------ Records shown ------
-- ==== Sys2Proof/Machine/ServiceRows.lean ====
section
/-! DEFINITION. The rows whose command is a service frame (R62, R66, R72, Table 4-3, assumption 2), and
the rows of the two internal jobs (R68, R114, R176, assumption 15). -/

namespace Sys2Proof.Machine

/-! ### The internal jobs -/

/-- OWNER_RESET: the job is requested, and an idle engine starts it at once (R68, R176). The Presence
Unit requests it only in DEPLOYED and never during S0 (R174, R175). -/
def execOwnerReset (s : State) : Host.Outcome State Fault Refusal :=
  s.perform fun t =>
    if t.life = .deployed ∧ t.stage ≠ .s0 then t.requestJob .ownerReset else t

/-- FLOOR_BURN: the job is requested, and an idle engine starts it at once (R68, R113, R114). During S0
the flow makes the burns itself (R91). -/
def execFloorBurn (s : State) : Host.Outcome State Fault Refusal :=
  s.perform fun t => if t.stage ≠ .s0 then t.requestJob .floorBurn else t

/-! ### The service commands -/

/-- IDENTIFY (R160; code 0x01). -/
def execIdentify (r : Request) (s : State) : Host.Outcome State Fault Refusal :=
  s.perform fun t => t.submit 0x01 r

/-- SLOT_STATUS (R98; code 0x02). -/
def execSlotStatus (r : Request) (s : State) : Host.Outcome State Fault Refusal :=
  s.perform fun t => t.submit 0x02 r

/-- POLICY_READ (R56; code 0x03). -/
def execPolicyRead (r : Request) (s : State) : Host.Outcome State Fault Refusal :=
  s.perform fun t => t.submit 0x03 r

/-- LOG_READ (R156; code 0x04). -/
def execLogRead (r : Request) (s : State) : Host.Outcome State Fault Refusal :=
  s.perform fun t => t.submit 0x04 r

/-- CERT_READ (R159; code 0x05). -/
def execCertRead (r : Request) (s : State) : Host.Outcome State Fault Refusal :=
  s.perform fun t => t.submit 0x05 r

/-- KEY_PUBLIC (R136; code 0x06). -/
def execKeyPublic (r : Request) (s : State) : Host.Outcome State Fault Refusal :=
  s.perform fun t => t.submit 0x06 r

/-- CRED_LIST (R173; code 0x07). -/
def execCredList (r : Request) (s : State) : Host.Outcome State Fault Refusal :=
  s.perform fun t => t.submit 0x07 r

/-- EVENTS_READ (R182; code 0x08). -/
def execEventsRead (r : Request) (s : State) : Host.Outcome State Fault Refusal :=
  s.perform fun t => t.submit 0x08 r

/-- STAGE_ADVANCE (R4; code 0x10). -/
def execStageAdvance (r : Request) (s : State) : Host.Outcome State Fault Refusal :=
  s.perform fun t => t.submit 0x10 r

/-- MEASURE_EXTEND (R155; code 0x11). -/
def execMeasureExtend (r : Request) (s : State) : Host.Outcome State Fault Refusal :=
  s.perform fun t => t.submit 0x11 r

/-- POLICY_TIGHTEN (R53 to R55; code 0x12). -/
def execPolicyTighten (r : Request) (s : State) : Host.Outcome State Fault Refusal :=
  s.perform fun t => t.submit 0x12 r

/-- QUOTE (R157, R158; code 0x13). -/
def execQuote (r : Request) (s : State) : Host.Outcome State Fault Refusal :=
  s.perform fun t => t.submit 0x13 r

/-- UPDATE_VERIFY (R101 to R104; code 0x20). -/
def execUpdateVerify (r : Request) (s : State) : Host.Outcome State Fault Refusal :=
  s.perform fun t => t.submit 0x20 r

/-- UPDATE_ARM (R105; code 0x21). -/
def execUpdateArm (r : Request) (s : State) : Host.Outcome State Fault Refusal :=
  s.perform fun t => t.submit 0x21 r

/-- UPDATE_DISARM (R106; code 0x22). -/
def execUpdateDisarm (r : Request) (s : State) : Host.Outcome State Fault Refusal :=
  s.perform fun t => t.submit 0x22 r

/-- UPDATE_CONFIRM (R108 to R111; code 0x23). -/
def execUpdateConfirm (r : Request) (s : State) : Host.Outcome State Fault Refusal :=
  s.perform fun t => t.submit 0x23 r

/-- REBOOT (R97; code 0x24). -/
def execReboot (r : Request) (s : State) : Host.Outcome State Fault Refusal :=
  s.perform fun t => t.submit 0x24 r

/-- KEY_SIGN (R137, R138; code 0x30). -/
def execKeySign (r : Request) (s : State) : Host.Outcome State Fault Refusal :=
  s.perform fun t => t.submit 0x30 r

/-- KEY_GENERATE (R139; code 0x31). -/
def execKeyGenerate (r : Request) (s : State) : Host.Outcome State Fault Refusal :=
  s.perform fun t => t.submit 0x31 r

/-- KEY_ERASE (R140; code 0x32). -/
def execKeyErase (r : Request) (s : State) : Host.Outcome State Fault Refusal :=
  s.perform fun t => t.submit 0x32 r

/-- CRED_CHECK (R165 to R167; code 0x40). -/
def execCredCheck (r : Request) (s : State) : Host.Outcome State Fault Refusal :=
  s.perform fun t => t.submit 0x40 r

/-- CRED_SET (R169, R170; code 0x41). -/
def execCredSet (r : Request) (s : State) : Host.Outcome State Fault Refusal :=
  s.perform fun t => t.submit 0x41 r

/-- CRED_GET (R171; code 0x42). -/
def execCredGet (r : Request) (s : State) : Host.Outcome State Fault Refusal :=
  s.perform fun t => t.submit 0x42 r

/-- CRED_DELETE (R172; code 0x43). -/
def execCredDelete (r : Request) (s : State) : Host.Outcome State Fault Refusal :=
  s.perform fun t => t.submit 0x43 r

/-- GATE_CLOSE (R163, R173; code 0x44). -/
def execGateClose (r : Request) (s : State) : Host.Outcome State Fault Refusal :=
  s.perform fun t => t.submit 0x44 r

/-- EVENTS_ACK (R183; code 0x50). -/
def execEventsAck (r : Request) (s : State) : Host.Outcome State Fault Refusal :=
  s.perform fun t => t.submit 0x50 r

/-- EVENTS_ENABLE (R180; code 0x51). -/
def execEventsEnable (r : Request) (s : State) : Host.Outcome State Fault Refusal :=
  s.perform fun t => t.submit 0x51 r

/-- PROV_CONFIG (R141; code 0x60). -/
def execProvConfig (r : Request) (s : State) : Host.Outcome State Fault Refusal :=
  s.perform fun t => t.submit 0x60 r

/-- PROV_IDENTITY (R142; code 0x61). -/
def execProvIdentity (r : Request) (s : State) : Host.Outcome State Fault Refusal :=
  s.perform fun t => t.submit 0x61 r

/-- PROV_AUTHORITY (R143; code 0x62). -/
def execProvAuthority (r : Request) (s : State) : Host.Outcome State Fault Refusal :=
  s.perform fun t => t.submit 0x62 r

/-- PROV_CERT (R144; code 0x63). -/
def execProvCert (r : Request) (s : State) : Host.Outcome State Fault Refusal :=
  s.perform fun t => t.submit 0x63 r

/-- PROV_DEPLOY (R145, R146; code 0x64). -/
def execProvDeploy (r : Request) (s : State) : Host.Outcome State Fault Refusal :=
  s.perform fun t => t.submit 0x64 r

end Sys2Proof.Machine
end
------
Exercise instructions | All that is wanted is an exact copy of the lines above from the one with "s.perform fun t => t.submit 0x21 r" through the one with "code 0x24). -/", with both ends included.

Solution below |
  s.perform fun t => t.submit 0x21 r

/-- UPDATE_DISARM (R106; code 0x22). -/
def execUpdateDisarm (r : Request) (s : State) : Host.Outcome State Fault Refusal :=
  s.perform fun t => t.submit 0x22 r

/-- UPDATE_CONFIRM (R108 to R111; code 0x23). -/
def execUpdateConfirm (r : Request) (s : State) : Host.Outcome State Fault Refusal :=
  s.perform fun t => t.submit 0x23 r

/-- REBOOT (R97; code 0x24). -/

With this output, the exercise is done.